Could it be more dramatic: videos of Iranian street clashes uploaded to YouTube; chilling first-hand accounts posted to Facebook; mass Iranian demonstrations internationally tracked with the help of Twitter; and a state-mandated news blackout-blown away by all three. Regardless of who you believe in the Iranian conflict, you better believe that social media technologies have established themselves as powerful tools for educating, advocating and organizing the masses.

Over the last year and half, even with the explosion of social media, some critics insist that applications like Facebook and Twitter are flashes in the pan-limited in use-and about as substantive to advocacy as Paris Hilton is to the U.N. Well I don’t know what crow tastes like, but you can rest assured the critics of social media do and, as hundreds of thousands of Iranians just proved, that limited view of what is or isn’t substantive media, just flew out the window.

So, what is different? Well, let’s begin with state-controlled media or even so-called free media in the West. It’s clear that “new media” is not your mothers network broadcast model, and it’s clear that state media no longer has the ability to shape and manipulate the nature of the conversation without challenge.

But, social media has evolved a lot since the days of Radio Free Europe which, in its Soviet era days, served as an alternative news source (and that’s saying a great deal) for those living behind the Iron Curtain.

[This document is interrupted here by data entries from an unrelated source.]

/-- An offset meets the state in which REFUSED is clear (R323). -/
theorem State.doTbOffsetWrite_withCtrs (hu : u = s.timeRefused false) (j : Map Nat) :
    (s.withCtrs j).doTbOffsetWrite n ch o = (u.withCtrs j).doTbOffset n ch (signed 32 o.toNat) := by
  rw [State.doTbOffsetWrite, State.timeRefused_withCtrs, hu]

variable (hadmits : Admits s w timePage (0x230 + 0x80 * n + 4 * ch)) (hu : u = s.timeRefused false) (hst : u.tbState n ≠ 0)
include hadmits hu hst

theorem exec_tbOffsetWrite_of_late {t : Nat} (hquiet : Quiet s) (hlast : (u.tb n).lastStep = some t)
    (hlate : u.time.dt < t + 2000000 * 65536) :
    ∃ c, exec (.tbOffsetWrite w n ch o) s = .next ((u.setFld timePage (tbF n TIME_TB_STATUS_DISCARDED)
      (if u.fld timePage (tbF n TIME_TB_STATUS_DISCARDED) < 255 then u.fld timePage (tbF n TIME_TB_STATUS_DISCARDED) + 1 else 255)).withCtrs
        c) := by
  rw [exec_tbOffsetWrite]
  refine State.nowRow_answers hadmits (by simpa [Quiet, hu, State.timeRefused] using hquiet) fun j => ?_
  rw [State.doTbOffsetWrite_withCtrs hu, State.doTbOffset_of_late (s := u.withCtrs j) _ _ (by simpa using hst)
    (by simpa using hlast) (by simpa using hlate), State.setFld_withCtrs, State.fld_withCtrs]

theorem exec_tbOffsetWrite_of_due (hdue : ∀ t, (u.tb n).lastStep = some t → t + 2000000 * 65536 ≤ u.time.dt) :
    ∃ c e, ∀ x y, x = signed 32 o.toNat →
      y = ((u.withCtrs c).setChOk n ch true).onTb n (fun b => { b with lastAt := b.lastAt.set ch (some u.time.dt) }) →
        (ch.val = y.activeCh n → (y.servo n x).2 = true → exec (.tbOffsetWrite w n ch o) s = .next (settle ((y.servo n x).1.withCtrs e)))
        ∧ (ch.val = y.activeCh n → (y.servo n x).2 = false → exec (.tbOffsetWrite w n ch o) s = .next (settle
          (((y.servo n x).1.onTb n fun b => { b with prevOfs := b.prevOfs.set ch (some (x, (y.servo n x).1.time.dt)) }).withCtrs e)))
        ∧ (ch.val ≠ y.activeCh n → exec (.tbOffsetWrite w n ch o) s = .next (settle
          (((y.trackRate n ch x).onTb n fun b => { b with prevOfs := b.prevOfs.set ch (some (x, (y.trackRate n ch x).time.dt)) }).withCtrs
            e))) := by
  obtain ⟨c, e, hrow⟩ := State.nowRow_eq hadmits fun s => s.doTbOffsetWrite n ch o
  refine ⟨c, e, fun x y hx hy => ?_⟩
  obtain ⟨hsteered, hkept, htracked⟩ := State.doTbOffset_of_due (s := u.withCtrs c) (o := x) (by simpa using hst) (by simpa using hdue) hy
  rw [exec_tbOffsetWrite, hrow, State.doTbOffsetWrite_withCtrs hu, ← hx]
  refine ⟨fun hact hstep => ?_, fun hact hstep => ?_, fun hact => ?_⟩
  · rw [hsteered hact hstep]
  · rw [hkept hact hstep]
  · rw [htracked hact]

end

section
variable {s : State} {w : Who} {n : TB} (hadmits : Admits s w timePage (0x240 + 0x80 * n)) (hst : s.tbState n ≠ 0)
include hadmits hst

theorem exec_tbStep_of_free (hfree : s.tbSwitching n = false) :
    ∃ c d, exec (.tbStep w n) s = .next (settle ((((s.withCtrs c).stepTb n
      (signed 64 (s.fld timePage (tbF n TIME_TB_STEP_LO_STEP) + 2 ^ 32 * s.fld timePage (tbF n TIME_TB_STEP_HI_STEP)) * 65536)).timeRefused
        false).withCtrs d)) := by
  obtain ⟨c, d, hrow⟩ := State.nowRow_eq hadmits fun s => s.doTbStep n
  refine ⟨c, d, ?_⟩
  rw [exec_tbStep, hrow, State.doTbStep_of_free (by simpa using hst) (by simpa using hfree), State.fld_withCtrs, State.fld_withCtrs]

theorem exec_tbSwitchChannel_of_ok (hok : s.chOk n (1 - s.activeCh n) = true) :
    ∃ c d, ∀ y, y = ((s.withCtrs c).switchTb n).timeRefused false →
      exec (.tbSwitchChannel w n) s = .next (settle ((if y.tbState n = 4 then y.setTbFreq n (y.tb n).i else y).withCtrs d)) := by
  obtain ⟨c, d, hrow⟩ := State.nowRow_eq hadmits fun s => s.doTbSwitchChannel n
  refine ⟨c, d, fun y hy => ?_⟩
  rw [exec_tbSwitchChannel, hrow, State.doTbSwitchChannel_of_ok (by simpa using hst) (by simpa using hok), hy]

theorem exec_tbHoldover_of_enabled :
    ∃ c d, exec (.tbHoldover w n) s = .next (settle
      (((((s.withCtrs c).setTbFreq n (s.tb n).i).setTbState n 4).timeRefused false).withCtrs d)) := by
  obtain ⟨c, d, hrow⟩ := State.nowRow_eq hadmits fun s => s.doTbHoldover n
  exact ⟨c, d, by rw [exec_tbHoldover, hrow, State.doTbHoldover_of_enabled (by simpa using hst), State.tb_withCtrs]⟩

theorem exec_tbResetServo_of_enabled :
    ∃ c d, exec (.tbResetServo w n) s = .next (settle
      (((((s.withCtrs c).onTb n fun b => { b with i := 0, good := 0 }).setTbState n 2).timeRefused false).withCtrs d)) := by
  obtain ⟨c, d, hrow⟩ := State.nowRow_eq hadmits fun s => s.doTbResetServo n
  exact ⟨c, d, by rw [exec_tbResetServo, hrow, State.doTbResetServo_of_enabled (by simpa using hst)]⟩

end

/-- Settles O17: each command is its operation on the state let in, and the operation's lemma for the case at hand gives the answer. That
an unlocked island's counter runs on from the skew last measured is log 102, and the corners of the servo are log 80. -/
theorem timeBaseCommandsComplete : Obligations.TimeBaseCommandsComplete := by
  unfold Obligations.TimeBaseCommandsComplete
  refine ⟨?trim, ?steering, ?clkUnlock, ?source, fun s u => exec_dtLatchRead_of_lit, fun n s u v => exec_tbLatchRead_of_lit, ?offset,
    ?baseCommands, ?timeout⟩
  case trim =>
    intro i k f s m x hquiet hm hx h53 h51 hruns htu
    have hisland : ∀ j : Island, i ≠ j → i.val ≠ j.val := fun j h he => h (Fin.ext he)
    have hquiet' : Quiet (s.setIsland i x) := by simpa [Quiet, State.setIsland] using hquiet
    rw [exec_dtTrim, State.doDtTrim_of_island f.toNat hm hx (hisland 53 h53) (hisland 51 h51) hruns htu]
    refine ⟨fun h => ?_, fun hlock hout => ?_⟩
    · have hkeeps : ((s.island i).dtLock && !x.dtLock) = false := by
        rcases h with h | h
        · simp [h]
        · simp [hx, h]
      rw [hkeeps, if_neg Bool.false_ne_true, settle_of_quiet hquiet']
    · have hlost : ((s.island i).dtLock && !x.dtLock) = true := by simp [hlock, hx, hout]
      rw [hlost, if_pos rfl]
  case steering =>
    intro k f s hquiet hsrc hok hmain
    have htu : s.doDtTrim (51 : Island) k.toNat f.toNat =
        s.setFld timePage TIME_DT_STATUS_FREQ (unsigned 24 (sat (-160000) 160000 (signed 24 f.toNat))) :=
      State.doDtTrim_of_tu _ _ hsrc hok hmain
    rw [exec_dtTrim, htu, settle_of_quiet (by simpa using hquiet)]
  case clkUnlock =>
    intro i s hlocked
    rw [exec_clkUnlock, State.doClkUnlock_of_locked hlocked]
  case source =>
    refine fun s => ⟨fun hlost hok => ?_, fun hback hok => ?_⟩
    · rw [exec_dtSourceLost, State.doDtSourceLost_of_present hlost hok]
    · rw [exec_dtSourceReturn, State.doDtSourceReturn_of_lost hback hok]
  case offset =>
    rintro w n ch o s u x d hadmits hu hx hst rfl
    refine ⟨fun t hquiet hlast hlate => exec_tbOffsetWrite_of_late hadmits hu hst hquiet hlast hlate, fun hdue => ?_⟩
    obtain ⟨c, e, h⟩ := exec_tbOffsetWrite_of_due hadmits hu hst hdue
    exact ⟨c, e, fun y => h x y hx⟩
  case baseCommands =>
    exact fun w n s hadmits hst => ⟨exec_tbStep_of_free hadmits hst, exec_tbSwitchChannel_of_ok hadmits hst,
      exec_tbHoldover_of_enabled hadmits hst, exec_tbResetServo_of_enabled hadmits hst⟩
  case timeout =>
    intro n ch s u t hok hlast hpast hu
    rw [exec_tbChannelTimeout, State.doTbChannelTimeout_of_silent hok hlast hpast hu]
    refine ⟨fun hact => ?other, fun hact hauto hother => ?switch, fun hact hauto hst => ?holdover⟩
    case other => rw [if_pos hact]
    case switch => rw [if_neg fun hne => hne hact, if_pos (by simp [hauto, hother])]
    case holdover => rw [if_neg fun hne => hne hact, if_neg (by simp [hauto]), if_pos hst, State.enterHoldover]

end Sys2Proof.Machine

/-! SUPPORT. Time pins, time of day, arrival checks and the loom's slots: where each command acts, and what it does there (R316 to R318,
R320, R323, R326 to R328, R330 to R332, R340, R399). -/

namespace Sys2Proof.Machine

/-! ### The commands over their operations -/

theorem exec_ppsOutEdge (s : State) : exec .ppsOutEdge s = .next (settle s.doPpsOutEdge) := by rfl
theorem exec_ppsOutPulseEnd (s : State) : exec .ppsOutPulseEnd s = .next (settle s.doPpsOutPulseEnd) := by rfl
theorem exec_ppsInEdge (s : State) : exec .ppsInEdge s = .next (settle s.doPpsInEdge) := by rfl
theorem exec_ppsInTimeout (s : State) : exec .ppsInTimeout s = .next (settle s.doPpsInTimeout) := by rfl
theorem exec_frefAbsent (s : State) : exec .frefAbsent s = .next (settle s.doFrefAbsent) := by rfl
theorem exec_frefPresent (s : State) : exec .frefPresent s = .next (settle s.doFrefPresent) := by rfl
theorem exec_todTxWrite (w : Who) (b : Byte) (s : State) :
    exec (.todTxWrite w b) s = .next (settle (s.nowRow w timePage 0x114 fun s => s.doTodTxWrite b)) := by rfl
theorem exec_todTxSend (s : State) : exec .todTxSend s = .next (settle s.doTodTxSend) := by rfl
theorem exec_todRxByte (b : Byte) (s : State) : exec (.todRxByte b) s = .next (settle (s.doTodRxByte b)) := by rfl
theorem exec_todRxRead (w : Who) (s : State) : exec (.todRxRead w) s = .next (settle (s.readBy w timePage 0x118)) := by rfl
theorem exec_arrSel (p : Port) (s : State) :
    exec (.arrSel p) s = .next (settle (s.nowRow .host timePage 0xC00 fun s => s.doArrSel p)) := by rfl
theorem exec_arrivalWakeWindowClose (p : Port) (s : State) :
    exec (.arrivalWakeWindowClose p) s = .next (settle (s.doArrivalWakeWindowClose p)) := by rfl
theorem exec_loomPeriodStart (i : Fin 19) (s : State) : exec (.loomPeriodStart i) s = .next (settle (s.doLoomPeriodStart i)) := by rfl
theorem exec_loomSlotAward (i : Fin 19) (rq : BitVec 8) (s : State) :
    exec (.loomSlotAward i rq) s = .next (settle (s.doLoomSlotAward i rq)) := by rfl
theorem exec_emergencyTake (i : Fin 19) (s : State) : exec (.emergencyTake i) s = .next (settle (s.doEmergencyTake i)) := by rfl

/-! ### The pins (R316 to R318) -/

section
variable {s : State}

/-- Within 2 ns of a whole second that has had no edge yet (log 80), the output rises, unless it is squelched or the module fatal. -/
theorem State.doPpsOutEdge_of_second (hsound : s.fatal = false) (hen : s.flag timePage TIME_PPS_OUT_CFG_EN = true)
    (hlock : (s.flag timePage TIME_PPS_OUT_CFG_SQUELCH && s.noLock (s.fld timePage TIME_PPS_OUT_CFG_SRC)) = false)
    (hsec : s.ppsNs % nsPerSec < 2) (hnew : s.time.ppsLast ≠ some (s.ppsNs / nsPerSec)) :
    s.doPpsOutEdge = (s.onTime fun t => { t with
      ppsLevel := true, ppsEnd := s.now + 1000 * s.fld timePage TIME_PPS_OUT_CFG_WIDTH, ppsLast := some (s.ppsNs / nsPerSec)
      todDue := if s.flag timePage TIME_TOD_CFG_TX_SYNC && !s.time.todTx.isEmpty
        then some (s.now + 1000 * s.fld timePage TIME_TOD_CFG_TX_DELAY) else s.time.todDue }).emit (.pin "TIME_PPS_OUT" true) := by
  have hgo : (s.fatal || !s.flag timePage TIME_PPS_OUT_CFG_EN
      || (s.flag timePage TIME_PPS_OUT_CFG_SQUELCH && s.noLock (s.fld timePage TIME_PPS_OUT_CFG_SRC))
      || decide (2 ≤ s.ppsNs % nsPerSec) || s.time.ppsLast == some (s.ppsNs / nsPerSec)) = false := by
    rw [hsound, hen, hlock, decide_eq_false (by omega), beq_false_of_ne hnew]
    rfl
  rw [State.doPpsOutEdge, hgo]
  rfl

theorem State.doPpsOutPulseEnd_of_over (hhigh : s.time.ppsLevel = true) (hover : s.time.ppsEnd ≤ s.now) :
    s.doPpsOutPulseEnd = (s.onTime fun t => { t with ppsLevel := false }).emit (.pin "TIME_PPS_OUT" false) := by
  simp [State.doPpsOutPulseEnd, hhigh, Nat.not_lt.mpr hover]

/-- An edge of the input enters the report ring, and feeds its time base where FEED_EN is set. -/
theorem State.doPpsInEdge_of_enabled {u v : State} {n t : Nat} (hlive : s.timeInDead = false)
    (hen : s.flag timePage TIME_PPS_IN_CFG_EN = true) (hn : n = s.fld timePage TIME_PPS_IN_CFG_IN_TB)
    (ht : t = ((s.ptpNow : Int) - signed 32 (s.fld timePage TIME_PPS_IN_ADJ_ADJ) * 65536).toNat)
    (hu : u = (s.onTime fun x => { x with ppsInAt := some s.now }).lower timePage 14)
    (hv : v = u.fifoPush 2 (u.stampRecord 0 1 n t false 0)) :
    s.doPpsInEdge =
      if v.flag timePage TIME_PPS_IN_CFG_FEED_EN then
        v.doTbOffset n (v.fld timePage TIME_PPS_IN_CFG_CH)
          (((v.timeIn n t + nsPerSec * 65536 / 2) % (nsPerSec * 65536) - nsPerSec * 65536 / 2) / 4096)
      else v := by
  have hgo : (s.timeInDead || !s.flag timePage TIME_PPS_IN_CFG_EN) = false := by simp [hlive, hen]
  rw [State.doPpsInEdge, hgo, if_neg Bool.false_ne_true, ← hn, ← ht, ← hu]
  dsimp only
  rw [← hv]

theorem State.doPpsInTimeout_of_over {t : Nat} (hlast : s.time.ppsInAt = some t) (hen : s.flag timePage TIME_PPS_IN_CFG_EN = true)
    (hover : t + 1100000000 ≤ s.now) : s.doPpsInTimeout = s.raiseLive timePage 14 := by
  simp [State.doPpsInTimeout, hlast, hen, hover]

theorem State.doFrefAbsent_of_live (hlive : s.timeInDead = false) :
    s.doFrefAbsent =
      ((s.setFlag timePage TIME_FREF_STATUS_IN_PRESENT false).setFlag timePage TIME_FREF_STATUS_IN_LOCKED false).raiseLive timePage 13 := by
  simp [State.doFrefAbsent, hlive]

theorem State.doFrefPresent_of_live (hlive : s.timeInDead = false) :
    s.doFrefPresent = ((s.setFlag timePage TIME_FREF_STATUS_IN_PRESENT true).setFlag timePage TIME_FREF_STATUS_IN_LOCKED
      (s.fld timePage TIME_DT_CFG_SRC == 1)).lower timePage 13 := by
  simp [State.doFrefPresent, hlive]

end

/-! ### Time of day (R318) -/

section
variable {s : State} {b : Byte}

theorem State.doTodTxWrite_of_room (hroom : s.time.todTx.length < 256) :
    s.doTodTxWrite b = (s.onTime fun t => { t with todTx := t.todTx ++ [b] }).timeRefused false := by
  simp [State.doTodTxWrite, Nat.not_le.mpr hroom]

/-- The bytes written leave together: at once, or when TX_DELAY after a pulse is over. -/
theorem State.doTodTxSend_of_due (hsound : s.fatal = false) (hen : s.flag timePage TIME_TOD_CFG_EN = true) (hsome : s.time.todTx ≠ [])
    (hdue : s.flag timePage TIME_TOD_CFG_TX_SYNC = false ∨ ∃ t, s.time.todDue = some t ∧ t ≤ s.now) :
    s.doTodTxSend = s.time.todTx.foldl (fun s b => s.emit (.uart b)) (s.onTime fun t => { t with todTx := [], todDue := none }) := by
  have hempty : s.time.todTx.isEmpty = false := by simpa using hsome
  rcases hdue with hsync | ⟨t, ht, hle⟩
  · simp [State.doTodTxSend, hsound, hen, hempty, hsync]
  · simp [State.doTodTxSend, hsound, hen, hempty, ht, hle]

Right now, we’re experiencing a social media groundswell that not only allows the free flow all news and media, but creates a new hierarchy for political participation and social organization under the right circumstances.

Just look how YouTube, Twitter and Facebook have shown different sides to the Iranian story:

  • Twitterers posted messages with the terms like #IranElection, allowing users to search all tweets on the subject. #IranElection became a top trending topic and Twitter was getting about 30 news posts a minute with that tag, according to The New York Times.
  • The feed “mousavi1388” (named for Ahmadinajad¹s leading opposition candidate Hussein Moussavi) gained more than 29,000 followers (and is still growing) and is filled with protest news, links to photos and encouragement to keep fighting, both in English and Farsi.
  • One Twitterer wrote: “We have no national press coverage in Iran, everyone should help spread Moussavi’s message. One Person = One Broadcaster. In #IranElection”
  • Mousavi himself has used text messages, Facebook, and Twitter to reach out to voters. His Facebook page has attracted more than 110,000 fans (and growing by the minute literally), and his slogan during the election was “Every citizen is the media.”
  • Protestors in Iran used Twitter for battle cries and to spread word about clashes with police and hard-line supporters of President Mahmoud Ahmadinejad.
  • Twitter messages, some with links to pictures, streamed from Iran despite reported efforts by authorities there to block news of protests over Ahmadinejad’s claim of having been fairly re-elected.
  • Pictures of the wounded and dead (who senders claim were Iranian protestors) flooded Twitter and wound up posted on online photo-sharing websites such as Flickr as well as on YouTube.
  • Recently, there were 12,000 videos available on YouTube under the search term, ‘Iranian election.’
  • Jonathan Zittrain, a professor at Harvard Law School who is an expert on the Internet, said that Twitter was especially resilient to censorship because it had so many methods to post- from a phone, a Web browser or specialized applications-and so many outlets for those posts to appear. As each new home for this material becomes a new target for censorship, he said, a repressive system faces a game of whack-a-mole in blocking Internet address after Internet address carrying the subversive material.
  • Ironically, “It is easy for Twitter feeds to be echoed everywhere else in the world,” Mr. Zittrain said. “The qualities that make Twitter seem inane and half-baked are what make it so powerful.”
  • “Iranelection” became the top Twitter trend at one point, and a message thread led by “Persiankiwi” appeared to be orchestrating hacker attacks on official Iran websites while firing off updates on developments in the streets.

Each of the above postings and points demonstrate the power of social media. But, there’s another more fascinating aspect to the application of social media in Iran: the offline coordination of activities.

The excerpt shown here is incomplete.